Gather each line containing the string "backgroundSet" from these entries.

───── Data for the task ─────

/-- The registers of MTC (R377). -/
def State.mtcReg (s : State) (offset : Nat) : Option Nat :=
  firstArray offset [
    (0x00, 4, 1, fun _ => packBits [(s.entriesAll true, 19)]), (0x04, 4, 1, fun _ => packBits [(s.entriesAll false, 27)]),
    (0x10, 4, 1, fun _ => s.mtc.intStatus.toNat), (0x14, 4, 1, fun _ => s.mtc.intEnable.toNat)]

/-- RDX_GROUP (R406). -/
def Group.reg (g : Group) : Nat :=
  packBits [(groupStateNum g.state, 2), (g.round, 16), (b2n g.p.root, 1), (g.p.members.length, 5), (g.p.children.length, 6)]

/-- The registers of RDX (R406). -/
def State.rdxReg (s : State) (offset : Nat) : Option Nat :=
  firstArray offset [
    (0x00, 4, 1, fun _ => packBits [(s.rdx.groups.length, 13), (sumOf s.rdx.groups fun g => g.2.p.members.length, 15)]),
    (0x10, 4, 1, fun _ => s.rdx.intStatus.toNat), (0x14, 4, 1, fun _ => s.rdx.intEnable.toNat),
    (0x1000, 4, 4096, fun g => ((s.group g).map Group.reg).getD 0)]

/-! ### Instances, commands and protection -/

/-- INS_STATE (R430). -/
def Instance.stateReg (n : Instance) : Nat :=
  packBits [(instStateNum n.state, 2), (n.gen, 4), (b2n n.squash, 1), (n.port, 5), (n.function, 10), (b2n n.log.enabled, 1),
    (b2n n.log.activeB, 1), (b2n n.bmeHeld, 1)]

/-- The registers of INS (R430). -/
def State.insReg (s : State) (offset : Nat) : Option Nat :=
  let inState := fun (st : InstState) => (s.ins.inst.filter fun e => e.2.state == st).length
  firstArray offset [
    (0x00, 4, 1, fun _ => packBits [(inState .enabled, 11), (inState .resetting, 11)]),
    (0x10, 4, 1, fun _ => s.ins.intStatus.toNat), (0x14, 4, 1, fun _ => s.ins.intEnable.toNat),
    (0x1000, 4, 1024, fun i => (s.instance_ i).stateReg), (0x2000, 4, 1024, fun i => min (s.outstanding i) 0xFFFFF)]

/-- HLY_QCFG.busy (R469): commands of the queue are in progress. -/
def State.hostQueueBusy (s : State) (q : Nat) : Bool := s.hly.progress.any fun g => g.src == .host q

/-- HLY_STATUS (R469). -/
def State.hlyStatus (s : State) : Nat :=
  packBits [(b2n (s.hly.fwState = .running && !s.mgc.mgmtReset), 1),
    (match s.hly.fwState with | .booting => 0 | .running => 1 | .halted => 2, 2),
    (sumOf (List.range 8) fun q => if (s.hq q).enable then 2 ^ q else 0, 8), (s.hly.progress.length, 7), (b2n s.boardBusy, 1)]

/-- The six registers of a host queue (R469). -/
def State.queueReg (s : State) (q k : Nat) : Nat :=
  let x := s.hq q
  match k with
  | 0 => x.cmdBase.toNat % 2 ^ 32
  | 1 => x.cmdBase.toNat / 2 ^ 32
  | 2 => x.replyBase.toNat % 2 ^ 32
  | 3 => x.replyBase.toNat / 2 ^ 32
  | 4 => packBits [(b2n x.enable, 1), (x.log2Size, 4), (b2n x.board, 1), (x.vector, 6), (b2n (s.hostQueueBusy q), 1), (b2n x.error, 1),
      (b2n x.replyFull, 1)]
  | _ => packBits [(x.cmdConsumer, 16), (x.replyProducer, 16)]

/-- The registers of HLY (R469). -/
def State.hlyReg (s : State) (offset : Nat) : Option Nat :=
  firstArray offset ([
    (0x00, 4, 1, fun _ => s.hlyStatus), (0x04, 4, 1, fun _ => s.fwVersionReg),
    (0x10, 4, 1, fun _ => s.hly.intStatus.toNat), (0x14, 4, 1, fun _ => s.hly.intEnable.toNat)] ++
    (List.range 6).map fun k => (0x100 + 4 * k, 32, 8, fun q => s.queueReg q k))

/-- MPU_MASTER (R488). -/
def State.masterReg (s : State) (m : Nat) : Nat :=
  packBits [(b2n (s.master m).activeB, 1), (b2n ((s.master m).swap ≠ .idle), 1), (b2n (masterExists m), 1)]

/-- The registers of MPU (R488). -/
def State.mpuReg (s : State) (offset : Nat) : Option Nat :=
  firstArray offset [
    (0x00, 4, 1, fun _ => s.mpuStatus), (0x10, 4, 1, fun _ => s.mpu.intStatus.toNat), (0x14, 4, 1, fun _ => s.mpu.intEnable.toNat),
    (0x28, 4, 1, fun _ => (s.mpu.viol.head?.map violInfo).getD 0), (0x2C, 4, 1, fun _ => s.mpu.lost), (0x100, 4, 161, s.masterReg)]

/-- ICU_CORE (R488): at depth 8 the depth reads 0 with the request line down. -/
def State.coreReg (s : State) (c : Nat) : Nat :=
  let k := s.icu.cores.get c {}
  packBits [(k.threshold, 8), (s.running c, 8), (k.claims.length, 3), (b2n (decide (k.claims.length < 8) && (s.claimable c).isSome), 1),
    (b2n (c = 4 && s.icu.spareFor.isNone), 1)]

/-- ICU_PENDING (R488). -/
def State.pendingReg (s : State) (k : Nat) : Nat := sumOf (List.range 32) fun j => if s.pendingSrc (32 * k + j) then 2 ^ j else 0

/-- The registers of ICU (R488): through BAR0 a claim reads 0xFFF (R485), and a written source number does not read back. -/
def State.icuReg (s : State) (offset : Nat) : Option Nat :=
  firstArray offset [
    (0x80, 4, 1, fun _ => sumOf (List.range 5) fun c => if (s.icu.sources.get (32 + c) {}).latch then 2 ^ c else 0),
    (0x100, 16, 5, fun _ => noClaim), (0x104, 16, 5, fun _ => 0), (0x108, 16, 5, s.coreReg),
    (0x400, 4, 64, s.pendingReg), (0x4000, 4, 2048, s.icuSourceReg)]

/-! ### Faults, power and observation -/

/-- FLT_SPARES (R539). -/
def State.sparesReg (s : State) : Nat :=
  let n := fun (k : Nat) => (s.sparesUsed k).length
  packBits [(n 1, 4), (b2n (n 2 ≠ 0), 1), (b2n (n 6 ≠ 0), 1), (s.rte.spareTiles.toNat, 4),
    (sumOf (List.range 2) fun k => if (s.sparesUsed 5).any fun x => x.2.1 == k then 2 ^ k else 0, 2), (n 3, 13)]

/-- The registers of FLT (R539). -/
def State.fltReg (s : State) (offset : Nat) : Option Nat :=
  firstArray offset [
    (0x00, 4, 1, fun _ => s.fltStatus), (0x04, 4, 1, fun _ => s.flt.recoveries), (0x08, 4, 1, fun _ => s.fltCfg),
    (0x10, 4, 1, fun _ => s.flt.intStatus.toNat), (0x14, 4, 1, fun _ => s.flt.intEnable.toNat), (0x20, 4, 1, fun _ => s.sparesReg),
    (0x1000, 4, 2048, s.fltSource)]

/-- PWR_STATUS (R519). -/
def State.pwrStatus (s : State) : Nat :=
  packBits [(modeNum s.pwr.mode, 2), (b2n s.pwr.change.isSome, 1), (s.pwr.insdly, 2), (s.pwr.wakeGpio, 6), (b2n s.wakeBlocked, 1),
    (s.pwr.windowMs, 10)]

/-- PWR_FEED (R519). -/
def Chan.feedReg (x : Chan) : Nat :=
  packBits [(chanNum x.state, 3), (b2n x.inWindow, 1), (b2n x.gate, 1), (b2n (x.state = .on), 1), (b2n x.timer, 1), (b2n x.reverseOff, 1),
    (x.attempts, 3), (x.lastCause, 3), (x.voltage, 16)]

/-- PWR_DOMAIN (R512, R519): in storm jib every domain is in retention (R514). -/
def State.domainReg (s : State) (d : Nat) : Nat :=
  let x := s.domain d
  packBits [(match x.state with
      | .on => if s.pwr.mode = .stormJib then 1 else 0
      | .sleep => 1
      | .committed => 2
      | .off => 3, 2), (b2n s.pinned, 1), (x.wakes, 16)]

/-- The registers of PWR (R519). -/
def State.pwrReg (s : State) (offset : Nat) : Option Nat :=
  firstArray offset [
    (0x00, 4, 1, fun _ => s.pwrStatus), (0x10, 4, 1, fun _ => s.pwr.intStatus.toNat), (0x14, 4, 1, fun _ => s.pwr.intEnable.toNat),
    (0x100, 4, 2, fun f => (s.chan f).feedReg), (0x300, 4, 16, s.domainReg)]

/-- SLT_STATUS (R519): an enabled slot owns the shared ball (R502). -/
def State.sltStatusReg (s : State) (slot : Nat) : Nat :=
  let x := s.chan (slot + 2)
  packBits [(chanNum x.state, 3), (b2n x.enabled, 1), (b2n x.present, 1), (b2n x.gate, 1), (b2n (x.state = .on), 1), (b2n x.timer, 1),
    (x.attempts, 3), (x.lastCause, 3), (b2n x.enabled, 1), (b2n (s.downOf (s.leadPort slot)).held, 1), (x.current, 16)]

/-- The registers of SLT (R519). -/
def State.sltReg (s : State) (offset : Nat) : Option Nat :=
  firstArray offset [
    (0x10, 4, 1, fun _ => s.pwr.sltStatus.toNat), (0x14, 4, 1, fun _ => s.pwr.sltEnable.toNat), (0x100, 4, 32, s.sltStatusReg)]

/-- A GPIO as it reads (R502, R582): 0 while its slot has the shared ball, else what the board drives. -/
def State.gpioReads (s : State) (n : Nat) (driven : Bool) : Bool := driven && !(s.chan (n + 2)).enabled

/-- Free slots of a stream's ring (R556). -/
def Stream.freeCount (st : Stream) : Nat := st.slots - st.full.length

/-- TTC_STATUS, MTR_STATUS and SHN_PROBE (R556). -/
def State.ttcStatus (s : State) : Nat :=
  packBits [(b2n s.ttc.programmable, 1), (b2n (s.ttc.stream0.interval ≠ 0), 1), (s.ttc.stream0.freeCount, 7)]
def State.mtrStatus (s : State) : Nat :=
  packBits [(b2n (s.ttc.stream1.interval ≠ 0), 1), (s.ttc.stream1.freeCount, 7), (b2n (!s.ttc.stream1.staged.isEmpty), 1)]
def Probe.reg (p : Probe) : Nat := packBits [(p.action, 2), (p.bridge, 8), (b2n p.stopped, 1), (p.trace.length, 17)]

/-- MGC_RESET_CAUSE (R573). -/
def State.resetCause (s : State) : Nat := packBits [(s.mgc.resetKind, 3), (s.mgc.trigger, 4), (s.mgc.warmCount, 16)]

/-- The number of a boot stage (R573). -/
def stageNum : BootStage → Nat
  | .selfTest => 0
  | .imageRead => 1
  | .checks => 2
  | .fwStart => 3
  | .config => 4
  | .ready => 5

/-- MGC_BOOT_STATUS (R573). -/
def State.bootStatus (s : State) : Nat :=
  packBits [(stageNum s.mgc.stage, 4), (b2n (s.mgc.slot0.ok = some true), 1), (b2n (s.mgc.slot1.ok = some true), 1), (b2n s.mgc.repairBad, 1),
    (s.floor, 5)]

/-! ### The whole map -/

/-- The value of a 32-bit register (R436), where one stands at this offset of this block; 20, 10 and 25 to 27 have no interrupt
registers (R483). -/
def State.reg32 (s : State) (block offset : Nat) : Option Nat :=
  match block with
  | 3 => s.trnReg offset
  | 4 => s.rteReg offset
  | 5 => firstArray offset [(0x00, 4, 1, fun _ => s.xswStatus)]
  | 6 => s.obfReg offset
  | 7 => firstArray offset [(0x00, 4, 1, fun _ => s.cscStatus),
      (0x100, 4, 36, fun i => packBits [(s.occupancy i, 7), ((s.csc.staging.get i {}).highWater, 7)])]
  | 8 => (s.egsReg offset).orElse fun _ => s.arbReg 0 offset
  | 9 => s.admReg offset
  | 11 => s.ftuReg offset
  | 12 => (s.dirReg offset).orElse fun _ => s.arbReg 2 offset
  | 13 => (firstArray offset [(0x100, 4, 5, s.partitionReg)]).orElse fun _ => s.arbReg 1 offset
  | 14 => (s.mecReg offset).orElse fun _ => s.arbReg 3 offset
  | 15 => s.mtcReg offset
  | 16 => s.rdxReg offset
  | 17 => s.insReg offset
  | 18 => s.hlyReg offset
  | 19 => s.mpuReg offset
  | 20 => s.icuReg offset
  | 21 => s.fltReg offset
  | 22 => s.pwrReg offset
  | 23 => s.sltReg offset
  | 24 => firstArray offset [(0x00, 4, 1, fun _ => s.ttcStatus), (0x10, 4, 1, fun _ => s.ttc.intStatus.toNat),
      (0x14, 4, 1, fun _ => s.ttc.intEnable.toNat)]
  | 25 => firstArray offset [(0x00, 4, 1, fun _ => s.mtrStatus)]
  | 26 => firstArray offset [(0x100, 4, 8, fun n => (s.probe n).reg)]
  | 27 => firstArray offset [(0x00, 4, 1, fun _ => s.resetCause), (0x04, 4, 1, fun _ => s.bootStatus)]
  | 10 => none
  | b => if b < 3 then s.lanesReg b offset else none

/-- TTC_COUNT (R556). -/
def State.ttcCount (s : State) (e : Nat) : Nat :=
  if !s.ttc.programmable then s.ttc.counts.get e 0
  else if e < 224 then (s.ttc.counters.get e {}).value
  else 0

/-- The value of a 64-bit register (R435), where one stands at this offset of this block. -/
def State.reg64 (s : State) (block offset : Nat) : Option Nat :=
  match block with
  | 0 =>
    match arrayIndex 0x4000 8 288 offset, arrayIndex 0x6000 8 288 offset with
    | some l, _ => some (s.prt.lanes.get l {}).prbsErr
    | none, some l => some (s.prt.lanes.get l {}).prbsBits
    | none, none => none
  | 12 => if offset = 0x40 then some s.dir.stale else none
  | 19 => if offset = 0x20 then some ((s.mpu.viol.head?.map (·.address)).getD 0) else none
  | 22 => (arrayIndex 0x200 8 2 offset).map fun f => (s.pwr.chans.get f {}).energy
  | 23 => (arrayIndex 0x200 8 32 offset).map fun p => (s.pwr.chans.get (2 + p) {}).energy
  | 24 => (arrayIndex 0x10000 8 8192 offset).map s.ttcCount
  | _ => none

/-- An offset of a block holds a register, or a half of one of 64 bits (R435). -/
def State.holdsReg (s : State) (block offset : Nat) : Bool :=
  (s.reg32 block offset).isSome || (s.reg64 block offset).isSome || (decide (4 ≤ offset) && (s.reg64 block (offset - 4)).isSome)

─────
───── Data for the task ─────

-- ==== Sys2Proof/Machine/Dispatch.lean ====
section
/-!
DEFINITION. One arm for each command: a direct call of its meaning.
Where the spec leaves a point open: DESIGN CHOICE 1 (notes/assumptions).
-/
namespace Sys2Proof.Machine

─────
───── Data for the task ─────

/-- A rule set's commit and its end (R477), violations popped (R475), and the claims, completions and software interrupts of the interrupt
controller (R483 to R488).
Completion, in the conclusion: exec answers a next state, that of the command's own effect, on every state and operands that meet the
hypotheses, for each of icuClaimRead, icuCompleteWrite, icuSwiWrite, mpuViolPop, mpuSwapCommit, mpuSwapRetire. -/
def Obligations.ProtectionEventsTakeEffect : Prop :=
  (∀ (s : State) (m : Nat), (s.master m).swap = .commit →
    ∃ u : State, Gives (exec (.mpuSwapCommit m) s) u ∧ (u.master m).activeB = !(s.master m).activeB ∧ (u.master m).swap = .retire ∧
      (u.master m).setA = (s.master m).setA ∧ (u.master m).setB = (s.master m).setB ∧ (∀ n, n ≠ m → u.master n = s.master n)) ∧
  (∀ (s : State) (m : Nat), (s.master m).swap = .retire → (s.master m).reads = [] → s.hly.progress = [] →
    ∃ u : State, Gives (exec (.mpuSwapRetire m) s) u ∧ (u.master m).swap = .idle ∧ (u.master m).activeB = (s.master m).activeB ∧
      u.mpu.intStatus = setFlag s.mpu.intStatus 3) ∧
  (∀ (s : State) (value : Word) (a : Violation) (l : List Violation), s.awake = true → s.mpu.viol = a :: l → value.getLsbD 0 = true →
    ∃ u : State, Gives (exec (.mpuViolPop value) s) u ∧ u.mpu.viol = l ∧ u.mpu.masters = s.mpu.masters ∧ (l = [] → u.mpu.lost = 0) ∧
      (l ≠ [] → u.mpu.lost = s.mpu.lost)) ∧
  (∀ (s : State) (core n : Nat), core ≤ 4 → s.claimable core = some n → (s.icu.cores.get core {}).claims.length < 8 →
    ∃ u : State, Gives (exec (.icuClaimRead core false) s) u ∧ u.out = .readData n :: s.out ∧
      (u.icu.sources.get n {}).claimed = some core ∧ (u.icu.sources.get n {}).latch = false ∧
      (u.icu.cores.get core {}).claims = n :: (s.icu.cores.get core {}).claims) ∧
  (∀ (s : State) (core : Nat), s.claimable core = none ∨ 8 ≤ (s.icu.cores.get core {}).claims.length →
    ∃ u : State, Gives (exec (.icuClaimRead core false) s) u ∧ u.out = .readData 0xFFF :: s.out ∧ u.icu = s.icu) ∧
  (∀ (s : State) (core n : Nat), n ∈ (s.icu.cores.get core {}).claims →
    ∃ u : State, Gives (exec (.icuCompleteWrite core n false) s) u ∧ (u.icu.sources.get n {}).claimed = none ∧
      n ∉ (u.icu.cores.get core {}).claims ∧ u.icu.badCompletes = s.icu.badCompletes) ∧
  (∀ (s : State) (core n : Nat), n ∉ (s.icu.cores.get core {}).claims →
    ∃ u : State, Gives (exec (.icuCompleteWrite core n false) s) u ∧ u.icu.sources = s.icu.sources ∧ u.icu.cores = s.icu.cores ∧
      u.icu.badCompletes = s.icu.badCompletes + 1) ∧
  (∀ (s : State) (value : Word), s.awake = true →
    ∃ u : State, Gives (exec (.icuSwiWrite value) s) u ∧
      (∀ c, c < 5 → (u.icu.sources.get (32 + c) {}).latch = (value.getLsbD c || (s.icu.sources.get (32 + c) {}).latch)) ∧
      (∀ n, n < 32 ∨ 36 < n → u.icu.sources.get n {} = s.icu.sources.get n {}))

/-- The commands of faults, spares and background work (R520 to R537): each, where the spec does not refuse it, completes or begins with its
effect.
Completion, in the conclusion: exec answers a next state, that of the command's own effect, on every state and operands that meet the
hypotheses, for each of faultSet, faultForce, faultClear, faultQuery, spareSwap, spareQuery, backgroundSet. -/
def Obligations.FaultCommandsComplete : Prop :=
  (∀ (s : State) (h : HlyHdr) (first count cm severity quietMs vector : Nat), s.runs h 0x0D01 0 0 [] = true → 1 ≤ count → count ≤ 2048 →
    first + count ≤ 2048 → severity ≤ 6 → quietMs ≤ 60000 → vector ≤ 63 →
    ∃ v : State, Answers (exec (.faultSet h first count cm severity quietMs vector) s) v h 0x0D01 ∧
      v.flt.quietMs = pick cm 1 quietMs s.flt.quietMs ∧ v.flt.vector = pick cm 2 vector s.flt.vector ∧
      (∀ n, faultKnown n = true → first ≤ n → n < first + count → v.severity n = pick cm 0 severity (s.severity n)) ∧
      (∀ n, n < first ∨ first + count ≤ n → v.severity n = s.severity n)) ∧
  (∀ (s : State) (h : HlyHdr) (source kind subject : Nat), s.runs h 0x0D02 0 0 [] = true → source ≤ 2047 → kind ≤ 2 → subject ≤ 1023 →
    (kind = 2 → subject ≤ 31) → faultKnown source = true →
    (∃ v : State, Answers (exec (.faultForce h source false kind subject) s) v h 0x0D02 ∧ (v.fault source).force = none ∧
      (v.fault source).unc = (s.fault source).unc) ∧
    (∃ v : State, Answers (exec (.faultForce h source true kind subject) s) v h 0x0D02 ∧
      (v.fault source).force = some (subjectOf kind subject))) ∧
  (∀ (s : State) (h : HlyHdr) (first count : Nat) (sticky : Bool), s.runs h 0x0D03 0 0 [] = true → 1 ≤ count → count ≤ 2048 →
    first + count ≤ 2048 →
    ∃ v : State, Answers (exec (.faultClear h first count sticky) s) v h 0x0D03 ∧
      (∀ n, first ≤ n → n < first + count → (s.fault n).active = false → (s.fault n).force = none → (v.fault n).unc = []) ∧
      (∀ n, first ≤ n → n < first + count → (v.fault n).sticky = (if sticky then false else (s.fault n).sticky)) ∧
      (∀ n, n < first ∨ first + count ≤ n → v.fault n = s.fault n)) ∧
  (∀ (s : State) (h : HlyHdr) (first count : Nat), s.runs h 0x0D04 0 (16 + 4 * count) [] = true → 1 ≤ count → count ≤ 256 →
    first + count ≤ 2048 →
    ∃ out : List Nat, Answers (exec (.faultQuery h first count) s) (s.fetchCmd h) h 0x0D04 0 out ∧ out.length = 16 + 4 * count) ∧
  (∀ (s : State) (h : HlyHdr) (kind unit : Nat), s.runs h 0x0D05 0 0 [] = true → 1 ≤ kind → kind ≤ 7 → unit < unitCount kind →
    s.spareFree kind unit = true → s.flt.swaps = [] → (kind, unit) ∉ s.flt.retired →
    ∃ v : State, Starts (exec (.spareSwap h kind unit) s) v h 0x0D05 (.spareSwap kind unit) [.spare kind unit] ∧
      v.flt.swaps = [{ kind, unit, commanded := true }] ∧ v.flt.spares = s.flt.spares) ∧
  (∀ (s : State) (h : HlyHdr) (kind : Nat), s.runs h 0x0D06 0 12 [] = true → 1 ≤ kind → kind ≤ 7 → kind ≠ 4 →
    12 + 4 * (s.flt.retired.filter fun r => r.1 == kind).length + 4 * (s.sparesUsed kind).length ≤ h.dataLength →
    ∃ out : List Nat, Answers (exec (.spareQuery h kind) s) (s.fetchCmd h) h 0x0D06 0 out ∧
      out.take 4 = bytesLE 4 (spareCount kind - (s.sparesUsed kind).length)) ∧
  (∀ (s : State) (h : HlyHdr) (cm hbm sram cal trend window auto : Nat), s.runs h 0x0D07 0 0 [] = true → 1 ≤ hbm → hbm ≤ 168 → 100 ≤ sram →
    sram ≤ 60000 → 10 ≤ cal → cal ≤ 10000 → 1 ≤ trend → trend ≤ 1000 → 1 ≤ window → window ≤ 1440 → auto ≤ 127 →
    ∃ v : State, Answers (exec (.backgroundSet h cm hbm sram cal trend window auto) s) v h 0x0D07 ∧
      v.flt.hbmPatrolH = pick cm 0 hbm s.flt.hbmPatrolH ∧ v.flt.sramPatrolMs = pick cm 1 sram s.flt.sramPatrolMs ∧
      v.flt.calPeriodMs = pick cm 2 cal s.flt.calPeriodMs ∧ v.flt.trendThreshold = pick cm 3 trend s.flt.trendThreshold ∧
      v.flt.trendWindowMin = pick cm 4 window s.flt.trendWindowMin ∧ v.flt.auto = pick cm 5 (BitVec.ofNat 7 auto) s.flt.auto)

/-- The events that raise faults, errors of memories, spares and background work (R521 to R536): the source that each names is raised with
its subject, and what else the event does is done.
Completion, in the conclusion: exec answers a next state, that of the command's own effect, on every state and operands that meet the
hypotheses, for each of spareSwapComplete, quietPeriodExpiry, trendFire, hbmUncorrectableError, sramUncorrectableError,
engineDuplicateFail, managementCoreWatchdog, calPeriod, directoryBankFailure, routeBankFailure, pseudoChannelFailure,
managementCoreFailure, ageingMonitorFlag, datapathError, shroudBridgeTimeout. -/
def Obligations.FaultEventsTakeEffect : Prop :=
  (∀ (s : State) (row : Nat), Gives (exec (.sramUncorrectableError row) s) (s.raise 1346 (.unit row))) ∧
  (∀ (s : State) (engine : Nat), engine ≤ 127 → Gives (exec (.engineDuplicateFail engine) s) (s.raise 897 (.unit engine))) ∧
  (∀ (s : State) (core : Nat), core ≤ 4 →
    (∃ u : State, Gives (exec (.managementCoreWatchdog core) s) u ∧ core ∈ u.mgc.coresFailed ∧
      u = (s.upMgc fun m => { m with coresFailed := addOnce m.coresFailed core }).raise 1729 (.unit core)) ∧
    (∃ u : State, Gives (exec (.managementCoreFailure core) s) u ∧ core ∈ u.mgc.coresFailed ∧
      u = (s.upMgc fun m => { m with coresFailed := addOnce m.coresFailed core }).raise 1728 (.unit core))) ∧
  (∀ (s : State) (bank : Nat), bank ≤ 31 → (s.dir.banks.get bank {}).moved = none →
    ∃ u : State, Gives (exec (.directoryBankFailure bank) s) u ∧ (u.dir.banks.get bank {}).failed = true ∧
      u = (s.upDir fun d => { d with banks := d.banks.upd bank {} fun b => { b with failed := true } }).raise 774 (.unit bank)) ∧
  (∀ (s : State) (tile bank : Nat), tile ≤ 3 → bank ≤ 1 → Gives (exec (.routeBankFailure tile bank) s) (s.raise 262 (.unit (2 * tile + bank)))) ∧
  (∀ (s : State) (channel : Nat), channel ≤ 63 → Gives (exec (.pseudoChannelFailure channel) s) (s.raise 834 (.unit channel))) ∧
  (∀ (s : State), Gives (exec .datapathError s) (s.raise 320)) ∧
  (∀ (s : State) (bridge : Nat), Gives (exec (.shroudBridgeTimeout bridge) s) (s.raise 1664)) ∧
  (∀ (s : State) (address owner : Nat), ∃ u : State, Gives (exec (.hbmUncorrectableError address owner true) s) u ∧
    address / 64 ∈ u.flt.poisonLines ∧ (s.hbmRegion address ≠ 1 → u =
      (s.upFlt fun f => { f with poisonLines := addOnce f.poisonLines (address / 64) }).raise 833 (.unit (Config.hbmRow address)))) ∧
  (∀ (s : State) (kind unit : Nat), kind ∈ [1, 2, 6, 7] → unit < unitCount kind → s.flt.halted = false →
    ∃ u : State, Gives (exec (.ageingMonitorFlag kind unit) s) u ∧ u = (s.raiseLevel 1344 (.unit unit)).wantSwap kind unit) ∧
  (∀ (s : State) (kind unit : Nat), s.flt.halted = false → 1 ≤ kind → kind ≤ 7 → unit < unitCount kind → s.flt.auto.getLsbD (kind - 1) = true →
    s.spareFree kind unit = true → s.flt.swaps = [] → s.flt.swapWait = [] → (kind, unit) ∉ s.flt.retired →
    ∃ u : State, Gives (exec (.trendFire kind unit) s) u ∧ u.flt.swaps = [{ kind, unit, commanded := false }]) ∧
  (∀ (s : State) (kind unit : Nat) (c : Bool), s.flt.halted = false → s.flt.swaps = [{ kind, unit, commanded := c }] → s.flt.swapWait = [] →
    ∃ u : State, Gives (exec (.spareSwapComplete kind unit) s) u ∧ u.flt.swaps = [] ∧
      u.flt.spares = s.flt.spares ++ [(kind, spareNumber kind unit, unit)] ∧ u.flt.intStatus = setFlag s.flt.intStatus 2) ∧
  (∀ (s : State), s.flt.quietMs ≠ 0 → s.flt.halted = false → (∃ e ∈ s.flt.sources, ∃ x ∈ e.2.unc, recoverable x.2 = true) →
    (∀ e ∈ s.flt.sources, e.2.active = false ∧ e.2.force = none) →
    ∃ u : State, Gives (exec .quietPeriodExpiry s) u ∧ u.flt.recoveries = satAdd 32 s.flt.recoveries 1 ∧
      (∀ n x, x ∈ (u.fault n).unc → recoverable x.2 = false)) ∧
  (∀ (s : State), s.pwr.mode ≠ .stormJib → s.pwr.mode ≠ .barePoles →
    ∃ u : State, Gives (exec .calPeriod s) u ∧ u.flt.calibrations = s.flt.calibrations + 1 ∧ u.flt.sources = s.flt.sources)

─────

→ **Exercise solution**
hypotheses, for each of faultSet, faultForce, faultClear, faultQuery, spareSwap, spareQuery, backgroundSet. -/
    ∃ v : State, Answers (exec (.backgroundSet h cm hbm sram cal trend window auto) s) v h 0x0D07 ∧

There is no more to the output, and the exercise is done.